The case stems from the Yukon government’s decision to go against the final recommended land use plan for the watershed.
The 68,000-square kilometre area of Yukon wilderness is in the traditional territory of the First Nation of Nacho Nyak Dun, the Vuntut Gwitchin, the Tr’ondek Hwech’in and the Gwich’in Tribal Council, based in the Northwest Territories.
In 2014, the government unveiled its final land use plan for the watershed that saw 71 per cent of it open for staking.
By comparison, the planning commission’s recommended plan, developed over years of consultation with First Nations and the government, called for only 20 per cent of the remote region to be open to development.
In December 2014, Yukon Supreme Court Justice Ron Veale quashed the government’s plan.
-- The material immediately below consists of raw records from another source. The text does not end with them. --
/-- Threads and descriptors (R327, R328, R330, R331, R338): a waiting queue is bound to one of the free threads; a bound thread that may fetch takes
the descriptor at HEAD, moves HEAD on and reads the ring; a descriptor or stage that has ended writes its record once its release holds nothing back,
and waits where it does. -/
def Obligations.ThreadsAndDescriptors : Prop :=
  ∀ s : State, s.blk.on = true →
    (∀ q t : Nat, s.blk.nextQueue = some (q, t) → s.blk.freeThreads ≠ [] →
      ∃ (x : Nat × Nat) (b : Blk), x ∈ s.blk.freeThreads ∧ exec .queueBind s = .next (s.settled b) ∧
        b.eng = { s.blk.eng with waiting := s.blk.eng.waiting.filter (·.1 ≠ q), bound := s.blk.eng.bound ++ [{ queue := q, tile := x.1, thread := x.2 }] } ∧
        b.fs = s.blk.fs ∧ b.store = s.blk.store ∧ b.home = s.blk.home) ∧
    (s.blk.nextQueue = none → exec .queueBind s = .next (s.settled s.blk.clear)) ∧
    (∀ (q : Queue) (x : Bound) (i : Nat), s.blk.eng.bound.find? (·.queue == q.toNat) = some x → i = s.blk.get Reg.qctx_HEAD q.toNat →
      s.blk.stopsFetching x = false → s.blk.eng.halted.contains x.tile = false → (s.blk.worksOf q.toNat).length < 16 → s.blk.slotFree q.toNat i = true →
      ∃ b : Blk, exec (.descriptorFetch q) s = .next (s.settled (b.ask s.blk.eng.nextWork
          { op := Op.ring, opc := Opc.rdLineNa, va := s.blk.get Reg.qctx_RING_VA q.toNat * 2 ^ 10 + s.blk.slotOf q.toNat i * 64 })) ∧
        b.get Reg.qctx_HEAD q.toNat = (i + 1) % 2 ^ 32 ∧ b.get Reg.qctx_TAIL q.toNat = s.blk.get Reg.qctx_TAIL q.toNat ∧
        b.eng.works = s.blk.eng.works ++
          [{ id := s.blk.eng.nextWork, tenant := s.blk.get Reg.qctx_TENANT q.toNat, queue := q.toNat, index := i, tile := x.tile, thread := x.thread }] ∧
        b.store = s.blk.store ∧ b.home = s.blk.home ∧ b.orig = s.blk.orig) ∧
    (∀ (q : Queue) (i : Nat) (w : Work),
      s.blk.eng.works.find? (fun w => w.kind == 0 && w.queue == q.toNat && w.index == i && w.phase == .ended) = some w →
      (w.releases = false ∨ s.blk.earlierOpen w = [] →
        exec (.descriptorComplete q i) s = .next (s.settled ((s.blk.clear.modWork w.id fun w => { w with phase := Phase.recording }).ask w.id (s.blk.recordOf w)))) ∧
      (w.releases = true → s.blk.earlierOpen w ≠ [] → exec (.descriptorComplete q i) s = .next (s.settled s.blk.clear))) ∧
    (∀ (q : Queue) (i stage : Nat) (w g : Work),
      s.blk.eng.works.find? (fun w => w.kind == 1 && w.queue == q.toNat && w.index == i && w.stage == stage && w.phase == .ended) = some w →
      s.blk.work? w.parent = some g → (w.releases = false ∨ s.blk.earlierOpen g = []) →
      exec (.graphStageComplete q i stage) s = .next (s.settled ((s.blk.clear.modWork w.id fun w => { w with phase := Phase.recording }).ask w.id (w.stageRecord g))))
The government, he ruled, couldn’t introduce changes to the final plan that hadn’t been discussed at any earlier stages of the process.
Last year, the Yukon Court of Appeal partially sided with Veale but ordered the government to go back to an earlier step of the consultation. That could give the Yukon government a chance to press ahead with its plans for the Peel, after conducting adequate consultation.
“Yukon undermined reconciliation by failing to honour the letter and spirit of its treaty obligations,” the court ruled.
The First Nations took issue with the court of appeal’s remedy and want it changed back to what Justice Veale ordered.
“It is essentially giving them another kick at the can,” said Jeff Langlois, lawyer for the Gwich’in Tribal Council, about the remedy.
“How does that advance reconciliation between the parties?”
The Gwich’in Tribal Council is the largest landowner in the Peel watershed.
It didn’t bring the legal action but got intervenor status, basically supporting the other First Nations’ case.
The appropriate remedy is to implement the final recommended plan, Langlois said.
Both Veale and the court of appeal ruled the government introduced changes to the plan without consulting First Nations.
If the Supreme Court of Canada refuses to hear the appeal, it would then be up to the Yukon government to release a new recommended land use plan.
It would have to consult with First Nations before issuing a final plan.
And even once the final recommended plan is adopted, there are ways it could be modified, Langlois noted.
“It’s not like it’s locked in for a million years,” he said.
“The final recommended plan has procedures to amend it.”
If the court decides to hear the case, it will take at least six months before a hearing can be scheduled, said Langlois.